Appearently nobody told Bush that the House was going to fall. So while the rest of America knew for weeks what to expect, it was a total surprise to our master. So the news is that now he is cheesed as all hell.

Only 98% has been reported in but it looks like Pombo is gone and McNerney is in.


Paul Leslie <dozos_2@hotmail.com>
- Wednesday, November 8 2006 7:13:36

Not Dead Yet, But Wounded

"And hast thou slain the Jabberwock?
Come to my arms my beamish boy!
O frabjous day, Callooh! Callay!"
He chortled in his joy.

So, the beast let out a bellowing roar before it fell to the floor of the oval office writhing in pain. The vorpal blade of Democracy had but nicked the beast, but for a creature so accustomed to the impervious protections of power it must have felt as though a mortal blow had been dealt.

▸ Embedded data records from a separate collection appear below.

/-- The pages that a walk touches, position by position (R169). -/
def Walk.pagesFrom (d : Desc) (wr : Bool) (list : List Nat) : Nat → Walk → List Nat → List Nat
  | 0, _, acc => acc
  | f + 1, w, acc =>
    if w.done then acc
    else if w.closing then Walk.pagesFrom d wr list f (w.closeNext d w.level).1 acc
    else
      let w1 := { w with gather := match list[w.k d.glev]? with
        | some e => [(w.k d.glev, e)]
        | none => [] }
      let here := match w1.here d with
        | none => []
        | some x => if x.hole || (wr && x.out) || (!wr && x.padded d) then [] else touches d x.p wr
      let acc := here.foldl (fun a va => if a.any fun b => b / 4096 == va / 4096 then a else a ++ [va]) acc
      Walk.pagesFrom d wr list f (w.elemNext d) acc

/-- A memory endpoint prepared: its walk with side lists read, and its pins. -/
inductive Prep where
  /-- Ready. -/
  | ok (w : Walk) (l : List Leaf) (c : Chip)
  /-- It waits. -/
  | wait (c : Chip)
  /-- XLATE or PERM, precise at the COPY. -/
  | bad (cause va : Nat)
  /-- An entry of a side list is lost: a late error of the copy. -/
  | lost (cause : Nat)
  /-- A side list's read is a race (R273). -/
  | raced (r : Race) (va : Nat)

/-- What a side list that could not be read makes of a copy. -/
def SideList.prep (s : SideList) (f : List Nat → Chip → Prep) : Prep :=
  match s with
  | .ok l c => f l c
  | .wait c => .wait c
  | .stop _ _ (some (r, a)) => .raced r a
  | .stop k va none => .bad k va
  | .err k => .lost k

/-- The memory endpoint of a copy translated and pinned. Its side lists are its first accesses, so they follow the drover's earlier
accesses (R169); the pages its walk touches depend on them. -/
def Chip.prepare (c : Chip) (u : Nat) (d : Drover) (m : MemEnd) (ds : Desc) (wr : Bool) : Prep :=
  if (ds.rlev ≠ 0 ∨ ds.glev ≠ 0) ∧ !d.cleared d.mem.nextSeq then .wait c
  else
    (c.sideAll m ds.side ds.offsCount []).prep fun offs c =>
      (c.sideAll m (ds.gatherBase + 4 * (ds.lev ds.glev).org.toNat) (if ds.glev = 0 then 0 else (ds.lev ds.glev).count) []).prep fun list c =>
        let w := { Walk.opened ds with offs := offs, offsRead := true, gather := list.zipIdx.map fun e => (e.2, e.1), gatherNext := list.length }
        match c.pinAll u d (if wr then .write else .read) (Walk.pagesFrom ds wr list walkFuel (w.begin ds).1 []) [] with
        | .ok l => .ok w l c
        | .wait c => .wait c
        | .bad k a => .bad k a

/-- The memory end of a copy. -/
def CopyJob.memEnd (j : CopyJob) (u : Nat) (d : Drover) (ch : Nat) : MemEnd :=
  { u := u, d := d, agent := blockAgent u + 16 + ch, me := streamAgent u j.id, cls := 2, clk := j.clk,
    fmt := (descOf j.desc).fmt, okind := 4, setTag := j.setTag, held := j.pins }

/-- A copy engine's channel. -/
def CopyEngine.jobs (e : CopyEngine) (ch : Nat) : List CopyJob := (e.ch[ch]?).getD []

/-- The serai with a channel's copies changed. -/
def Serai.onChannel (v : Serai) (ch : Nat) (f : List CopyJob → List CopyJob) : Serai :=
  { v with copy := { v.copy with ch := v.copy.ch.setIfInBounds ch (f (v.copy.jobs ch)) } }

/-- What a COPY answers once its block is known. -/
inductive CopyRes where
  /-- Refused, with a status. -/
  | refused (w : Word)
  /-- Accepted under a number. -/
  | accepted (id : Nat) (c : Chip)
  /-- A line of another module is awaited, or the channel is full. -/
  | wait (c : Chip)
  /-- XLATE or PERM, precise. -/
  | fault (cause va : Nat)

/-- COPY from its parameter block on (R169), as an instruction or a COMMAND action gives it: `cmd` is the context of the
action. -/
def Chip.acceptCopy (c : Chip) (n u : Nat) (d : Drover) (b : List Byte) (off : Word) (scope rd : Nat) (cmd : Option Nat) : CopyRes :=
  let ctl := byteAt b 0
  let ch := ctl / 32 % 2
  if 8 ≤ ((c.serai n).copy.jobs ch).length then .wait c
  else if copyBad b then .refused (failWord 21)
  else
    let srcMem := ctl % 4 == 0
    let dstMem := ctl / 4 % 4 == 0
    let mem := srcMem || dstMem
    let at' := field b (if srcMem then 16 else 24) 8
    match if !mem then .ok [] c else if d.writesInto at' 128 then .wait c else c.readBlock (blockAgent u) u d at' 128 with
    | .wait c => .wait c
    | .bad k a => .fault k a
    | .ok db c =>
      let v := if mem then rebase (BitVec.ofNat 1024 (natOfBytes db)) off else 0
      let ds := descOf v
      match if mem then ds.check else none with
      | some (k, l) => .refused (statusWord k l 0)
      | none =>
        let id := (c.serai n).nextSid
        let src := if srcMem then none else c.endpoint u (field b 4 4)
        let dst := if dstMem then none else c.endpoint u (field b 8 4)
        if (!srcMem && !src.any c.copySource) || (!dstMem && !dst.any c.copySink) then .refused (failWord 22)
        else
          let j : CopyJob :=
            { id := id, scope := scope, setTag := bitOf ctl 4, srcMem := srcMem, dstMem := dstMem, src := src, dst := dst, desc := v,
              walk := Walk.opened ds, pins := [], buf := [], moved := 0, rd := rd, code := none, discard := false, eotDone := false,
              after := d.mem.nextSeq, cmd := cmd, owner := u, pc := d.regs.pc, late := none, chunks := [], packets := [],
              poisonOut := false, poisonCnt := 0, clk := d.clk }
          let add := fun (c : Chip) (w : Walk) (l : List Leaf) =>
            c.onSerai n fun s => { s.onChannel ch fun q => q ++ [{ j with walk := w, pins := l }] with nextSid := s.nextSid + 1 }
          if mem then
            match c.prepare u d (j.memEnd u d ch) ds dstMem with
            | .ok w l c => .accepted id (add c w l)
            | .wait c => .wait c
            | .bad k a => .fault k a
            | .lost _ => .accepted id (add c { Walk.opened ds with offsRead := false } [])
            | .raced r a =>
              .accepted id ((c.streamRace u r a).onSerai n fun s =>
                { s.onChannel ch fun q => q ++ [{ j with code := some 64, eotDone := true }] with nextSid := s.nextSid + 1 })
          else .accepted id (add c { Walk.start with done := true } [])

/-- A block put into the template cache of 16; of a full cache another block leaves, and the spec does not say which (log 13). -/
def Chip.rememberTemplate (c : Chip) (n va : Nat) (b : List Byte) : Chip :=
  let others := (c.serai n).copy.templates.filter fun p => p.1 != va
  if others.length < 16 then c.onSerai n fun v => { v with copy := { v.copy with templates := put others va b } }
  else
    let (w, c) := c.takeFree
    c.onSerai n fun v => { v with copy := { v.copy with templates := put (others.eraseIdx (w.toNat % others.length)) va b } }

/-- Whether a cached block stands in memory as it is held. -/
def Chip.templateStands (c : Chip) (u : Nat) (d : Drover) (va : Nat) (b : List Byte) : Bool :=
  match c.readBlock (blockAgent u) u d va 64 with
  | .ok m _ => m == b
  | _ => false

/-- COPY (R169): the block through the template cache, then acceptance; x[rd] is then pending. A release at serai scope. Whether a
block that memory no longer agrees with is still held, the spec leaves open (R170, log 13). -/
def execCopy (d a b : BitVec 5) (sc : BitVec 3) (s : State) : Host.Outcome State Fault Refusal :=
  s.commands (.copy d a b sc) fun n dr =>
    unlessStall (dr.srcStall [a, b]) <| unlessStall (dr.dstStall d) <|
      (dr.read2 s.focus a b).bind fun (x, y, dr1) =>
        let go := fun (blk : List Byte) (c : Chip) =>
          let dr2 := dr1.tick s.focus
          match c.acceptCopy n s.focus dr2 blk y sc.toNat d.toNat none with
          | .refused w => Drover.status c dr1 d w
          | .accepted id c =>
            let traps := ((c.drover? s.focus).map (·.async)).getD dr2.async
            .ok (c, { dr2.pendX d (.copy (byteAt blk 0 / 32 % 2) id) with async := traps })
          | .wait c => .hold c dr (some 32)
          | .fault k va => if k = 3 ∨ k = 4 then .trap (dr.trapAt k (BitVec.ofNat 64 va)) dr
            else .trap { dr.trapAt 6 (BitVec.ofNat 64 va) with aux2 := 4 } dr
        if x.toNat % 64 ≠ 0 then .trap (dr.trapAt 2 x) dr
        else
          match look (s.chip.serai n).copy.templates x.toNat with
          | some blk =>
            if s.chip.templateStands s.focus dr x.toNat blk || Config.templateKeeps s.cycle x.toNat then go blk s.chip
            else s.block s.chip dr x 64 64 fun b c => go b (c.rememberTemplate n x.toNat b)
          | none => s.block s.chip dr x 64 64 fun b c => go b (c.rememberTemplate n x.toNat b)

/-- CPFLUSH (R170). -/
def execCpflush (s : State) : Host.Outcome State Fault Refusal :=
  s.commands .cpflush fun n dr =>
    .ok (s.chip.onSerai n fun v => { v with copy := { v.copy with templates := [] } }, dr)

/-- CPSTAT (R170). -/
def execCpstat (d : BitVec 5) (s : State) : Host.Outcome State Fault Refusal :=
  s.commands (.cpstat d) fun n dr =>
    unlessStall (dr.dstStall d) <|
      let e := (s.chip.serai n).copy
      Drover.status s.chip dr d
        (BitVec.ofNat 64 (e.templates.length * 2 ^ 16 + (e.jobs 1).length * 2 ^ 8 + (e.jobs 0).length))

/-! ## Moving -/

/-- The status code of a late error's cause (R169): XLATE, PERM, otherwise MEMERR. -/
def lateCode (cause : Nat) : Nat := if cause = 3 then 35 else if cause = 4 then 36 else 37

/-- The late error that a copy's register carries (R18, R169). -/
def CopyJob.lateErr (j : CopyJob) (cause : Nat) (origin : Word) : LateErr :=
  { cause := if cause = 3 ∨ cause = 4 then cause else 6, val := BitVec.ofNat 64 (descOf j.desc).base, origin := j.pc,
    aux0 := if cause = 3 ∨ cause = 4 then 0 else origin }

/-- A copy stopped by a late error with an origin record. -/
def CopyJob.failedBy (j : CopyJob) (cause : Nat) (origin : Word) : CopyJob :=
  { j with code := some (lateCode cause), late := some (j.lateErr cause origin), eotDone := true }

/-- A copy stopped by a late error where its walk stands. -/
def CopyJob.failed (j : CopyJob) (m : MemEnd) (cause : Nat) : CopyJob := j.failedBy cause (m.origin j.walk cause)

/-- The chip with the oldest copy of a channel replaced. -/
def Chip.setJob (c : Chip) (n ch : Nat) (j : CopyJob) : Chip :=
  c.onSerai n fun v => v.onChannel ch fun q => j :: q.drop 1

/-- What a read step leaves in a copy: FMTMIX sends its POISON and then `eot`; a late error stops the copy (R169). -/
def Chip.copyPulled (c : Chip) (n u ch : Nat) (j : CopyJob) (m : MemEnd) (s : Pull) : Chip :=
  let j1 := { j with walk := s.w, moved := j.moved + s.moved, buf := j.buf ++ s.toks }
  match s.stop with
  | none =>
    match s.w.bad, s.toks.find? fun t => t.kind == 4 with
    | some o, _ => c.setJob n ch (j.failedBy 0x49 o)
    | none, some t => c.setJob n ch (j.failedBy 0x49 (t.payload.setWidth 64))
    | none, none => c.setJob n ch j1
  | some (0x48, _) => c.setJob n ch { j1 with buf := j1.buf ++ [Token.eot], walk := { j1.walk with done := true }, code := some 3 }
  | some (_, some (r, va)) => (c.streamRace u r va).setJob n ch { j with code := some 64, eotDone := true }
  | some (k, none) => c.setJob n ch (j.failed m k)

/-- A copy's sink takes the token at the head of its buffer, if it may; `eot` is last. -/
def Chip.copyDeliver (c : Chip) (cycle n ch : Nat) (j : CopyJob) : Option Chip :=
  match j.buf, j.dst with
  | t :: r, some e => (c.accept cycle e t).map fun c => c.setJob n ch { j with buf := r, eotDone := j.eotDone || t.isEot }
  | _, _ => none

/-- The next token of a copy's source, and the chip that has given it. -/
def Chip.copyTake (c : Chip) (j : CopyJob) : Option (Token × Chip) :=
  match j.src with
  | some (.porter u p) =>
    (c.seraiOf u).bind fun n =>
      let q := (c.serai n).porter p
      match q.buf with
      | t :: _ => if q.dir then none else some (t, c.onSerai n fun v => v.onPorter p Porter.emitted)
      | [] => none
  | some (.portal u pg i) =>
    (c.seraiOf u).bind fun n =>
      (look (c.serai n).pages pg).bind fun g =>
        match lookD g.fifos i [] with
        | t :: r => some (t.tok, c.onSerai n fun v => { v with pages := put v.pages pg { g with fifos := put g.fifos i r } })
        | [] => none
  | _ => none

/-- A memory sink takes one token (R65, R169). Of a token that meets a page of another format, the lanes before that page are written. `c0` is
the chip before the token was taken. -/
def Chip.copyConsume (c0 c : Chip) (n u ch : Nat) (j : CopyJob) (m : MemEnd) (t : Token) : Chip :=
  let ds := descOf j.desc
  let (w0, _) := j.walk.begin ds
  if t.isEot then c.setJob n ch { j with walk := { w0 with done := true }, eotDone := true }
  else if j.discard then c.setJob n ch j
  else if t.kind = 0 ∨ t.kind = 4 then
    let s := Place2.lanes ds t (lanesOf ds.fmt) 0 { w := w0, oob := false, ragged := false, puts := [], waits := false }
    let mx := isMX ds.fmt && t.kind == 0
    let j1 := { j with walk := if mx then { s.w with scales := [] } else s.w, moved := j.moved + s.puts.length }
    if t.kind = 4 then
      let (c, o, k) := c.sinkPoison u j.poisonOut j.poisonCnt (64 + j.id) 1 (t.payload.setWidth 64)
      c.setJob n ch { j1 with poisonOut := o, poisonCnt := k }
    else
      match c.addRuns m (4 * s.puts.length + 8) (runsOf ds w0.scales s.puts) none j.chunks with
      | (.wait _, _) => c0
      | (.stop 0x48 _, ks) => c.setJob n ch { j with discard := true, code := some 3, chunks := ks }
      | (.stop k _, _) => c.setJob n ch (j.failed m k)
      | (.ok _ c _, ks) => c.setJob n ch { j1 with chunks := ks }
  else if t.kind = 1 then c.setJob n ch { j with walk := (w0.ended ds t.level.toNat).1 }
  else if t.kind = 2 ∧ isMX ds.fmt then c.setJob n ch { j with walk := { w0 with scales := latchScale t } }
  else c.setJob n ch { j with walk := w0 }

Calm yourself Paul, after all they are only Democrats. After seeing nothing but bad news for so long this is a relief. I hope Allen get's Maccaca'd then someone can tell him, "Welcome to America".


DTS <none>
- Wednesday, November 8 2006 7:5:11

Results From the Parallel State
CHRIS: Although the paper said the Stem Cell measure was passing, the newscasts I caught -- and the goofy scrolling information down below -- all showed the Stem Cell measure losing by one or two percent. _Now_ those same outlets show otherwise. With hands thrown (gleefully) up in the air, I'll admit to being happy if I was wrong.

But I still stand by my earlier statement about the mass of men (and women) and mass stupitidy in the electorate. How else to explain the deep hole the middle class has allowed their elected officials to dig where the State of the Union (economy, etc., etc) is concerned? And how else to explain all the "squeaker" votes? (There are _still_ a lot of ignorant and superstitious folks walking around out there -- and on two feet, no less!)
--DTS (In self-imposed exile for three days -- or the next national or statewide election, whichever comes first).


Mark Goldberg <markabaddon@gmail.com>
Minneapolis, - Wednesday, November 8 2006 7:0:54

I was in line yesterday morning at 6:50 AM to vote, and the line was already almost out to the street. While I am very pleased with the results of yesterday's election, even if the Democrats take both Virginia and Montana (both of which seem likely), they still will not have true control of the Senate because I do not trust Lieberman to vote with the Democrats on any major issue.


However, an under-appreciated aspect of the Dems taking the Senate would be the Dems being able to appoint Committee heads. Much of the key work in Congress is done through these Committees and if one controls them one can control many of the finer details of running a government.

Susan, Volume 1 of the CD collection arrived yesterday and I cannot express how much I enjoyed listening to Harlan read "Repent, Harlequin" while watching the election results roll in.

I am kicking myself for not ordering Volume 2. If Kristin does not want it (or if you magically find another copy of the CDs around), I would buy it in an instant.


Carstonio
- Wednesday, November 8 2006 6:56:27

As a Marylander, I look across the Potomac on this rainy post-election morning and shake my head ruefully.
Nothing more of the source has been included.